Why is IL-6 predictive in tocilizumab patients? In the IL-6 receptor system, sIL-6R increases in the presence of inflammation. IL-6 and sIL-6R complex activates a wide variety of cells that express gp130 on their cell membrane in inflammatory conditions suggesting that sIL-6R and related soluble receptors contribute to IL-6 signaling and may be predictive markers for patient outcome to tocilizumab therapy. This may explain our observation that patients with higher sgp130 levels, a natural IL-6 inhibitor and a key predictive biomarker, were prone to experience higher clinical efficacy to tocilizumab therapy (Figure 3)(3,4). Therefore we believe that in order to find beneficial clinical parameters, it is necessary to analyze the signal pathways of cytokines and their soluble receptors related to the pathogenesis of RA (5,6).




We believe that it is an important finding that the predictive biomarkers we identified for etanercept therapy differed from those for tocilizumab. These results further prove that individual patients tend to have a different response to each agent prescribed for the same disease condition and will discriminately react to some treatments more favorable than others. Finding more reliable markers is essential so that etanercept therapy can be used more efficiently and effectively.

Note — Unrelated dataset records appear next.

-- ==== Sys2Proof/Machine/SafetyStep.lean ====
section
/-! DEFINITION. A failed compare of the safety controller (R293, R294, R298, R733). The commands that stand for the safety
controller's own work are steps whose compares have passed. -/

namespace Sys2Proof.Machine

/-- The safety controller has failed: `EC_SCFAIL`, and the hardware sequencer's entry to AXLE_SAFE (R294, R298). -/
def State.scFails (s : State) : State :=
  ((s.setFlag F.EC_SC_STAT_SCFAIL true).raise Ev.EC_SCFAIL axle 0).enterAxleSafe true true

/-- The cycles of the 10 ms of R294. -/
def scWindow : Nat := 10 * cyclesPerMs

/-- A step has failed within the last 10 ms (R294). -/
def State.scNear (s : State) : Bool := (s.sc.misAt.map fun c => decide (s.now ≤ c + scWindow)).getD false

/-- A compare of a step has failed, and the step is repeated (R293). -/
def State.scMis (s : State) : State :=
  (((s.setFlag F.EC_SC_STAT_SCMIS true).incSat F.EC_SC_STAT_REP_CNT).raise Ev.EC_SCMIS axle 0).modSc fun c => { c with misAt := some s.now }

/-- A step that writes nothing ends: its compares pass; or one fails and the step is repeated, well or not (R293, R294). -/
def State.scStep (s : State) (failed again : Bool) : State :=
  if !failed then s else s.scMis.when (again || s.scNear) State.scFails

/-- A read of a task step returns a bus error: the step is handled as one whose compare failed, and the repeated step meets the same byte
again (R733).
DEDUCED, unsafe (log entry 47). -/
def State.scBusError (s : State) : State := s.scStep true true

end Sys2Proof.Machine
end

Our ultimate aim is to develop a kit that helps clinicians to choose the anti-cytokine agent that is most suitable for individual RA patients before administering treatment.

These biomarkers may assist doctors to identify in advance patients who will not respond favorably to a treatment protocol thereby sparing patients from being treated with expensive and powerful agents that are not efficacious for them. It also allows individual RA patients to be matched with the anti-cytokine therapy that will be most effective for them or that will allow them to achieve their treatment target. This type of treatment strategy is in line with the personalized therapy now recommended by EULAR in RA field (7,8,9). Our recommended patient outcome prediction process is presented in Figure 4.

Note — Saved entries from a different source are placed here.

-- ==== Sys2Proof/Machine/Auto.lean ====
section
/-! DEFINITION. What the BX960 does by itself as time passes, where the table of operations and events has no row for it: input filters recognise
a level, pins change at their edge times, converters take their samples, and the runs of the engines go through their stages. -/

namespace Sys2Proof.Machine

/-! ### Input filters -/

/-- The recognised level of an input. -/
def State.pinNow (s : State) : PinKind → Nat → Nat
  | .oc, i => s.fld (ocF (i / 2) (i % 2 == 1))
  | .alert, n => s.fld (F.GL_STAT_ALERT n)
  | .gm, i => s.fld (F.acGmOff (i / 6) (i / 2 % 3) (i % 2 == 1))
  | .qd, i =>
    let x := s.qd (i / 3)
    b2n (if i % 3 = 0 then x.a else if i % 3 = 1 then x.b else x.i)
  | .hall, i => b2n (bitOf (s.fld (F.HL_STAT_CODE (i / 3))) (2 - i % 3))
  | _, _ => 0

/-- The consecutive cycles for which the synchronised input must hold a new level (R323, R853). -/
def State.pinFilt (s : State) : PinKind → Nat → Nat
  | .oc, i => s.fld (F.PG_HS_OCFILT (i / 2)) + 1
  | .alert, _ => 4
  | .gm, i => s.fld (F.AC_HS_GMFILT (i / 6)) + 1
  | .qd, i => 4 * s.fld (F.QD_CFG_QFILT (i / 3)) + 1
  | .hall, i => 16 * s.fld (F.HL_TIME_HFILT (i / 3)) + 1
  | _, _ => 1

/-- The level at an input pin becomes `l` (R853). -/
def State.pinLevel (s : State) (k : PinKind) (i l : Nat) : State := s.pinFeed k i (s.pinNow k i) (s.pinFilt k i) l

/-- An input level is recognised. -/
def State.recognise (s : State) (x : PinIn) : State :=
  match x.kind with
  | .oc => s.offConfirm (x.inst / 2) (x.inst % 2 == 1) (x.level != 0)
  | .alert => s.glAlert x.inst (x.level != 0)
  | .gm => s.gateMonitor (x.inst / 6) (x.inst / 2 % 3) (x.inst % 2 == 1) (x.level != 0)
  | .cmp => s.cmpChange x.inst x.level
  | .bs => s.bsLevel (x.inst / 3) (x.inst % 3) (x.level != 0)
  | _ => s

/-- A recognised Hall code, with the commutation that follows it (R488, R567). -/
def State.hallChange (s : State) (h code : Nat) : State := (s.hlChange h code).acHall h

/-- The level of an input as it is recognised from now on: that of `due`, else the present one. -/
def State.levelIn (s : State) (due : List PinIn) (k : PinKind) (i : Nat) : Nat :=
  ((due.find? fun x => x.kind == k && x.inst == i).map (·.level)).getD (s.pinNow k i)

/-- The instances of a group of `n` inputs of a kind that have an input among `due`. -/
def groupsOf (due : List PinIn) (k : PinKind) (n : Nat) : List Nat := ((due.filter (·.kind == k)).map fun x => x.inst / n).eraseDups

/-- The input levels that are due are recognised; the inputs of one decoder or triplet together (R470, R488). -/
def State.inputsDo (s : State) : State :=
  let due := s.inputs.filter fun x => x.due ≤ s.now
  let s := ({ s with inputs := s.inputs.filter fun x => !(x.due ≤ s.now) } : State).each due State.recognise
  let s := s.each (groupsOf due .qd 3) fun s q =>
    let l (i : Nat) : Bool := s.levelIn due .qd (3 * q + i) != 0
    s.qdInput q (l 0) (l 1) (l 2)
  s.each (groupsOf due .hall 3) fun s h =>
    let l (i : Nat) : Nat := s.levelIn due .hall (3 * h + i)
    s.hallChange h (4 * l 0 + 2 * l 1 + l 2)

/-! ### All of it -/

/-- What a modulator does by itself in this cycle: an item of a restart or of a merge, and load points (R389, R414). -/
def State.tmDo (s : State) (m : Nat) : State :=
  let s := s.when (s.tmMode m == tmDrapery) (·.tmDrain m)
  (s.tmLoads m).2.each (s.tmLoads m).1 State.pgLoadPoint

/-- The cycles in which something happens by itself. -/
def State.autoAt (s : State) : List Nat :=
  s.inputs.map (·.due) ++ (List.range 40).flatMap s.pinAt ++ (List.range 6).flatMap s.adcAt ++ s.engineAt
    ++ ((List.range 6).filterMap fun f => (s.fitSpan f).map (·.2)) ++ s.tmAt 0 ++ s.tmAt 1 ++ s.dcAt ++ s.chAt ++ s.acAt ++ s.cmpAt ++ s.safetyAt ++ s.flAt ++ s.gqAt ++ s.wbAt ++ s.spAt ++ s.logAt ++ s.unlockAt ++ s.convAt ++ s.convWaitAt
    ++ (List.range 8).filterMap fun q => (s.qd q).cmpOn

/-- The next of these cycles that is not after `t`; one that has come is taken up in the next cycle. -/
def State.nextAuto (s : State) (t : Nat) : Option Nat :=
  ((s.autoAt.filter (· ≤ t)).map (max (s.now + 1))).min?

/-- What happens by itself in this cycle: Lantern, memory, the service port, the Galleries and the event log, the inputs, the safety blocks, the gates of the DC/DC block and of the charger, the pilot, the pins and the actuators, the modulators, the converters, the fitters, then the
engines.
DEDUCED, unsafe (log entry 5). -/
def State.autoDo (s : State) : State :=
  (((((s.lanternDo.wbDo.spNext.unlockEnds.gqDo.logSecond.inputsDo.safetyDo.cmpDo.dcCloseDo.chCloseDo.cpDo.each (List.range 8) State.qdPulse).each (List.range 40) State.pinDo).acDo.each [0, 1] State.tmDo).each (List.range 6) State.adcDo).each (List.range 6)
    State.fitDo).engineDo

end Sys2Proof.Machine
end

Importance of the study: This treatment strategy is line with the treat-to-target recommendation of EULAR and would facilitate personalized clinical treatment of RA patients which would be more effective (10). We believe our report is a critical first step and moving forward an interventional prospective study with a larger cohort should be utilized to confirm the predictive biomarkers that we have identified. In the meantime, examining these cytokine/chemokine and soluble receptor biomarkers before treating patients with biologic therapy is a pursuit that could be highly beneficial for RA patients and the doctors who treat them.



(1) Soken-Nakazawa J S, Yoshizaki K (2015) Tocilizumab for treating rheumatoid arthritis: an evaluation of pharmacokinetics/pharmacodynamics and clinical efficacy. Expert Opin Drug Metab Toxicol 11: 307-316.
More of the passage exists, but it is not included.